If the exponent $n$ is negative, we need to change it to positive exponent $- n$ and make the base to $1 / x$. Then apply Binary Exponentiation.

Time Complexity: $O(log n)$ instead of calculating $x * x$, $n$ times. We can utilize binary exponentiation to reduce the number of calculations to $log n$ time.

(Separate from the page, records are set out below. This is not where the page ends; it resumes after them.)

-- ==== Sys2Proof/Laws/State.lean ====
section
/-! SUPPORT. What each update of the state does to each field: one lemma a field and an update. -/

namespace Sys2Proof.Machine

/-! ## Register file -/

@[simp] theorem RegFile.get_set_self (f : RegFile) (r : Reg) (v : Word) : (f.set r v).get r = v := by
  cases r <;> rfl

@[simp] theorem RegFile.get_set_ne (f : RegFile) {r q : Reg} (v : Word) (h : q ≠ r) :
    (f.set r v).get q = f.get q := by
  cases r <;> cases q <;> first | rfl | exact absurd rfl h

theorem RegFile.get_set (f : RegFile) (r q : Reg) (v : Word) :
    (f.set r v).get q = if q = r then v else f.get q := by
  split
  · subst_vars; simp
  · simp [*]

@[simp] theorem RegFile.set_set (f : RegFile) (r : Reg) (v w : Word) : (f.set r v).set r w = f.set r w := by
  cases r <;> rfl

@[simp] theorem RegFile.set_get_self (f : RegFile) (r : Reg) : f.set r (f.get r) = f := by
  cases r <;> rfl

theorem RegFile.ext_get {f g : RegFile} (h : ∀ r, f.get r = g.get r) : f = g := by
  have h0 := h .r0
  have h1 := h .r1
  have h2 := h .r2
  have h3 := h .r3
  have h4 := h .r4
  have h5 := h .r5
  have h6 := h .r6
  have h7 := h .r7
  cases f; cases g
  simp only [RegFile.get] at *
  simp [*]

/-! ## Registers of the state -/

@[simp] theorem State.pc_eq (s : State) : s.pc = s.x .r7 := rfl

@[simp] theorem State.x_setX_self (s : State) (r : Reg) (v : Word) : (s.setX r v).x r = v := by
  simp [State.x, State.setX]

@[simp] theorem State.x_setX_ne (s : State) {r q : Reg} (v : Word) (h : q ≠ r) : (s.setX r v).x q = s.x q := by
  simp [State.x, State.setX, h]

@[simp] theorem State.x_setFlags (s : State) (f : Flags) (r : Reg) : (s.setFlags f).x r = s.x r := rfl
@[simp] theorem State.x_setRun (s : State) (q : RunState) (r : Reg) : (s.setRun q).x r = s.x r := rfl
@[simp] theorem State.x_setMem (s : State) (m : Memory) (r : Reg) : (s.setMem m).x r = s.x r := rfl
@[simp] theorem State.x_setIa (s : State) (a : Word) (r : Reg) : (s.setIa a).x r = s.x r := rfl
@[simp] theorem State.x_countInst (s : State) (r : Reg) : s.countInst.x r = s.x r := rfl
@[simp] theorem State.x_countIfetch (s : State) (r : Reg) : s.countIfetch.x r = s.x r := rfl
@[simp] theorem State.x_countDread (s : State) (r : Reg) : s.countDread.x r = s.x r := rfl
@[simp] theorem State.x_countDwrite (s : State) (r : Reg) : s.countDwrite.x r = s.x r := rfl
@[simp] theorem State.x_countBr (s : State) (r : Reg) : s.countBr.x r = s.x r := rfl
@[simp] theorem State.x_countTaken (s : State) (r : Reg) : s.countTaken.x r = s.x r := rfl

/-! ## The other fields -/

@[simp] theorem State.regs_setX (s : State) (r : Reg) (v : Word) : (s.setX r v).regs = s.regs.set r v := rfl
@[simp] theorem State.flags_setX (s : State) (r : Reg) (v : Word) : (s.setX r v).flags = s.flags := rfl
@[simp] theorem State.run_setX (s : State) (r : Reg) (v : Word) : (s.setX r v).run = s.run := rfl
@[simp] theorem State.cnt_setX (s : State) (r : Reg) (v : Word) : (s.setX r v).cnt = s.cnt := rfl
@[simp] theorem State.mem_setX (s : State) (r : Reg) (v : Word) : (s.setX r v).mem = s.mem := rfl
@[simp] theorem State.ia_setX (s : State) (r : Reg) (v : Word) : (s.setX r v).ia = s.ia := rfl

@[simp] theorem State.regs_setFlags (s : State) (f : Flags) : (s.setFlags f).regs = s.regs := rfl
@[simp] theorem State.flags_setFlags (s : State) (f : Flags) : (s.setFlags f).flags = f := rfl
@[simp] theorem State.run_setFlags (s : State) (f : Flags) : (s.setFlags f).run = s.run := rfl
@[simp] theorem State.cnt_setFlags (s : State) (f : Flags) : (s.setFlags f).cnt = s.cnt := rfl
@[simp] theorem State.mem_setFlags (s : State) (f : Flags) : (s.setFlags f).mem = s.mem := rfl
@[simp] theorem State.ia_setFlags (s : State) (f : Flags) : (s.setFlags f).ia = s.ia := rfl

@[simp] theorem State.regs_setRun (s : State) (q : RunState) : (s.setRun q).regs = s.regs := rfl
@[simp] theorem State.flags_setRun (s : State) (q : RunState) : (s.setRun q).flags = s.flags := rfl
@[simp] theorem State.run_setRun (s : State) (q : RunState) : (s.setRun q).run = q := rfl
@[simp] theorem State.cnt_setRun (s : State) (q : RunState) : (s.setRun q).cnt = s.cnt := rfl
@[simp] theorem State.mem_setRun (s : State) (q : RunState) : (s.setRun q).mem = s.mem := rfl
@[simp] theorem State.ia_setRun (s : State) (q : RunState) : (s.setRun q).ia = s.ia := rfl

@[simp] theorem State.regs_setMem (s : State) (m : Memory) : (s.setMem m).regs = s.regs := rfl
@[simp] theorem State.flags_setMem (s : State) (m : Memory) : (s.setMem m).flags = s.flags := rfl
@[simp] theorem State.run_setMem (s : State) (m : Memory) : (s.setMem m).run = s.run := rfl
@[simp] theorem State.cnt_setMem (s : State) (m : Memory) : (s.setMem m).cnt = s.cnt := rfl
@[simp] theorem State.mem_setMem (s : State) (m : Memory) : (s.setMem m).mem = m := rfl
@[simp] theorem State.ia_setMem (s : State) (m : Memory) : (s.setMem m).ia = s.ia := rfl

@[simp] theorem State.regs_setIa (s : State) (a : Word) : (s.setIa a).regs = s.regs := rfl
@[simp] theorem State.flags_setIa (s : State) (a : Word) : (s.setIa a).flags = s.flags := rfl
@[simp] theorem State.run_setIa (s : State) (a : Word) : (s.setIa a).run = s.run := rfl
@[simp] theorem State.cnt_setIa (s : State) (a : Word) : (s.setIa a).cnt = s.cnt := rfl
@[simp] theorem State.mem_setIa (s : State) (a : Word) : (s.setIa a).mem = s.mem := rfl
@[simp] theorem State.ia_setIa (s : State) (a : Word) : (s.setIa a).ia = a := rfl

@[simp] theorem State.regs_countInst (s : State) : s.countInst.regs = s.regs := rfl
@[simp] theorem State.flags_countInst (s : State) : s.countInst.flags = s.flags := rfl
@[simp] theorem State.run_countInst (s : State) : s.countInst.run = s.run := rfl
@[simp] theorem State.inst_countInst (s : State) : s.countInst.cnt.inst = s.cnt.inst + 1 := rfl
@[simp] theorem State.ifetch_countInst (s : State) : s.countInst.cnt.ifetch = s.cnt.ifetch := rfl
@[simp] theorem State.dread_countInst (s : State) : s.countInst.cnt.dread = s.cnt.dread := rfl
@[simp] theorem State.dwrite_countInst (s : State) : s.countInst.cnt.dwrite = s.cnt.dwrite := rfl
@[simp] theorem State.br_countInst (s : State) : s.countInst.cnt.br = s.cnt.br := rfl
@[simp] theorem State.taken_countInst (s : State) : s.countInst.cnt.taken = s.cnt.taken := rfl
@[simp] theorem State.mem_countInst (s : State) : s.countInst.mem = s.mem := rfl
@[simp] theorem State.ia_countInst (s : State) : s.countInst.ia = s.ia := rfl

@[simp] theorem State.regs_countIfetch (s : State) : s.countIfetch.regs = s.regs := rfl
@[simp] theorem State.flags_countIfetch (s : State) : s.countIfetch.flags = s.flags := rfl
@[simp] theorem State.run_countIfetch (s : State) : s.countIfetch.run = s.run := rfl
@[simp] theorem State.inst_countIfetch (s : State) : s.countIfetch.cnt.inst = s.cnt.inst := rfl
@[simp] theorem State.ifetch_countIfetch (s : State) : s.countIfetch.cnt.ifetch = s.cnt.ifetch + 1 := rfl
@[simp] theorem State.dread_countIfetch (s : State) : s.countIfetch.cnt.dread = s.cnt.dread := rfl
@[simp] theorem State.dwrite_countIfetch (s : State) : s.countIfetch.cnt.dwrite = s.cnt.dwrite := rfl
@[simp] theorem State.br_countIfetch (s : State) : s.countIfetch.cnt.br = s.cnt.br := rfl
@[simp] theorem State.taken_countIfetch (s : State) : s.countIfetch.cnt.taken = s.cnt.taken := rfl
@[simp] theorem State.mem_countIfetch (s : State) : s.countIfetch.mem = s.mem := rfl
@[simp] theorem State.ia_countIfetch (s : State) : s.countIfetch.ia = s.ia := rfl

@[simp] theorem State.regs_countDread (s : State) : s.countDread.regs = s.regs := rfl
@[simp] theorem State.flags_countDread (s : State) : s.countDread.flags = s.flags := rfl
@[simp] theorem State.run_countDread (s : State) : s.countDread.run = s.run := rfl
@[simp] theorem State.inst_countDread (s : State) : s.countDread.cnt.inst = s.cnt.inst := rfl
@[simp] theorem State.ifetch_countDread (s : State) : s.countDread.cnt.ifetch = s.cnt.ifetch := rfl
@[simp] theorem State.dread_countDread (s : State) : s.countDread.cnt.dread = s.cnt.dread + 1 := rfl
@[simp] theorem State.dwrite_countDread (s : State) : s.countDread.cnt.dwrite = s.cnt.dwrite := rfl
@[simp] theorem State.br_countDread (s : State) : s.countDread.cnt.br = s.cnt.br := rfl
@[simp] theorem State.taken_countDread (s : State) : s.countDread.cnt.taken = s.cnt.taken := rfl
@[simp] theorem State.mem_countDread (s : State) : s.countDread.mem = s.mem := rfl
@[simp] theorem State.ia_countDread (s : State) : s.countDread.ia = s.ia := rfl

@[simp] theorem State.regs_countDwrite (s : State) : s.countDwrite.regs = s.regs := rfl
@[simp] theorem State.flags_countDwrite (s : State) : s.countDwrite.flags = s.flags := rfl
@[simp] theorem State.run_countDwrite (s : State) : s.countDwrite.run = s.run := rfl
@[simp] theorem State.inst_countDwrite (s : State) : s.countDwrite.cnt.inst = s.cnt.inst := rfl
@[simp] theorem State.ifetch_countDwrite (s : State) : s.countDwrite.cnt.ifetch = s.cnt.ifetch := rfl
@[simp] theorem State.dread_countDwrite (s : State) : s.countDwrite.cnt.dread = s.cnt.dread := rfl
@[simp] theorem State.dwrite_countDwrite (s : State) : s.countDwrite.cnt.dwrite = s.cnt.dwrite + 1 := rfl
@[simp] theorem State.br_countDwrite (s : State) : s.countDwrite.cnt.br = s.cnt.br := rfl
@[simp] theorem State.taken_countDwrite (s : State) : s.countDwrite.cnt.taken = s.cnt.taken := rfl
@[simp] theorem State.mem_countDwrite (s : State) : s.countDwrite.mem = s.mem := rfl
@[simp] theorem State.ia_countDwrite (s : State) : s.countDwrite.ia = s.ia := rfl

@[simp] theorem State.regs_countBr (s : State) : s.countBr.regs = s.regs := rfl
@[simp] theorem State.flags_countBr (s : State) : s.countBr.flags = s.flags := rfl
@[simp] theorem State.run_countBr (s : State) : s.countBr.run = s.run := rfl
@[simp] theorem State.inst_countBr (s : State) : s.countBr.cnt.inst = s.cnt.inst := rfl
@[simp] theorem State.ifetch_countBr (s : State) : s.countBr.cnt.ifetch = s.cnt.ifetch := rfl
@[simp] theorem State.dread_countBr (s : State) : s.countBr.cnt.dread = s.cnt.dread := rfl
@[simp] theorem State.dwrite_countBr (s : State) : s.countBr.cnt.dwrite = s.cnt.dwrite := rfl
@[simp] theorem State.br_countBr (s : State) : s.countBr.cnt.br = s.cnt.br + 1 := rfl
@[simp] theorem State.taken_countBr (s : State) : s.countBr.cnt.taken = s.cnt.taken := rfl
@[simp] theorem State.mem_countBr (s : State) : s.countBr.mem = s.mem := rfl
@[simp] theorem State.ia_countBr (s : State) : s.countBr.ia = s.ia := rfl

@[simp] theorem State.regs_countTaken (s : State) : s.countTaken.regs = s.regs := rfl
@[simp] theorem State.flags_countTaken (s : State) : s.countTaken.flags = s.flags := rfl
@[simp] theorem State.run_countTaken (s : State) : s.countTaken.run = s.run := rfl
@[simp] theorem State.inst_countTaken (s : State) : s.countTaken.cnt.inst = s.cnt.inst := rfl
@[simp] theorem State.ifetch_countTaken (s : State) : s.countTaken.cnt.ifetch = s.cnt.ifetch := rfl
@[simp] theorem State.dread_countTaken (s : State) : s.countTaken.cnt.dread = s.cnt.dread := rfl
@[simp] theorem State.dwrite_countTaken (s : State) : s.countTaken.cnt.dwrite = s.cnt.dwrite := rfl
@[simp] theorem State.br_countTaken (s : State) : s.countTaken.cnt.br = s.cnt.br := rfl
@[simp] theorem State.taken_countTaken (s : State) : s.countTaken.cnt.taken = s.cnt.taken + 1 := rfl
@[simp] theorem State.mem_countTaken (s : State) : s.countTaken.mem = s.mem := rfl
@[simp] theorem State.ia_countTaken (s : State) : s.countTaken.ia = s.ia := rfl

end Sys2Proof.Machine
end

Space Complexity: $O(1)$, we can perform it iteratively, with constant extra space.

C++

Written by @wingkwong

class Solution {
public:
    double myPow(double x, int N) {
        long long n = N;
        if (n < 0) n = -n, x = 1 / x;
        // Binary Exponentiation
        double ans = 1;
        if (n == 0) return 1;
        while (n > 0) {
            if(n & 1) ans *= x;
            x *= x;
            n >>= 1;
        }
        return ans;
    }
};

Python

Written by @ColeB2

class Solution:
    def myPow(self, x: float, n: int) -> float:
        # negative n --> adjust our starting x and n. So the exponent
        # is positive, and the x value is 1/x
        if (n < 0):
            n = -n 
            x = 1 / x
        # initialize our running answer, num, as 1.
        num = 1
        # while we have an exponent:
        while n > 0:
            # if exponent is odd ie: n % 2 == 1:
            if n & 1:
                # multiply answer by current x value.
                num *= x
            # multiply x value, by itself.
            x *= x
            # integer division --> n = n // 2
            n >>= 1
        return num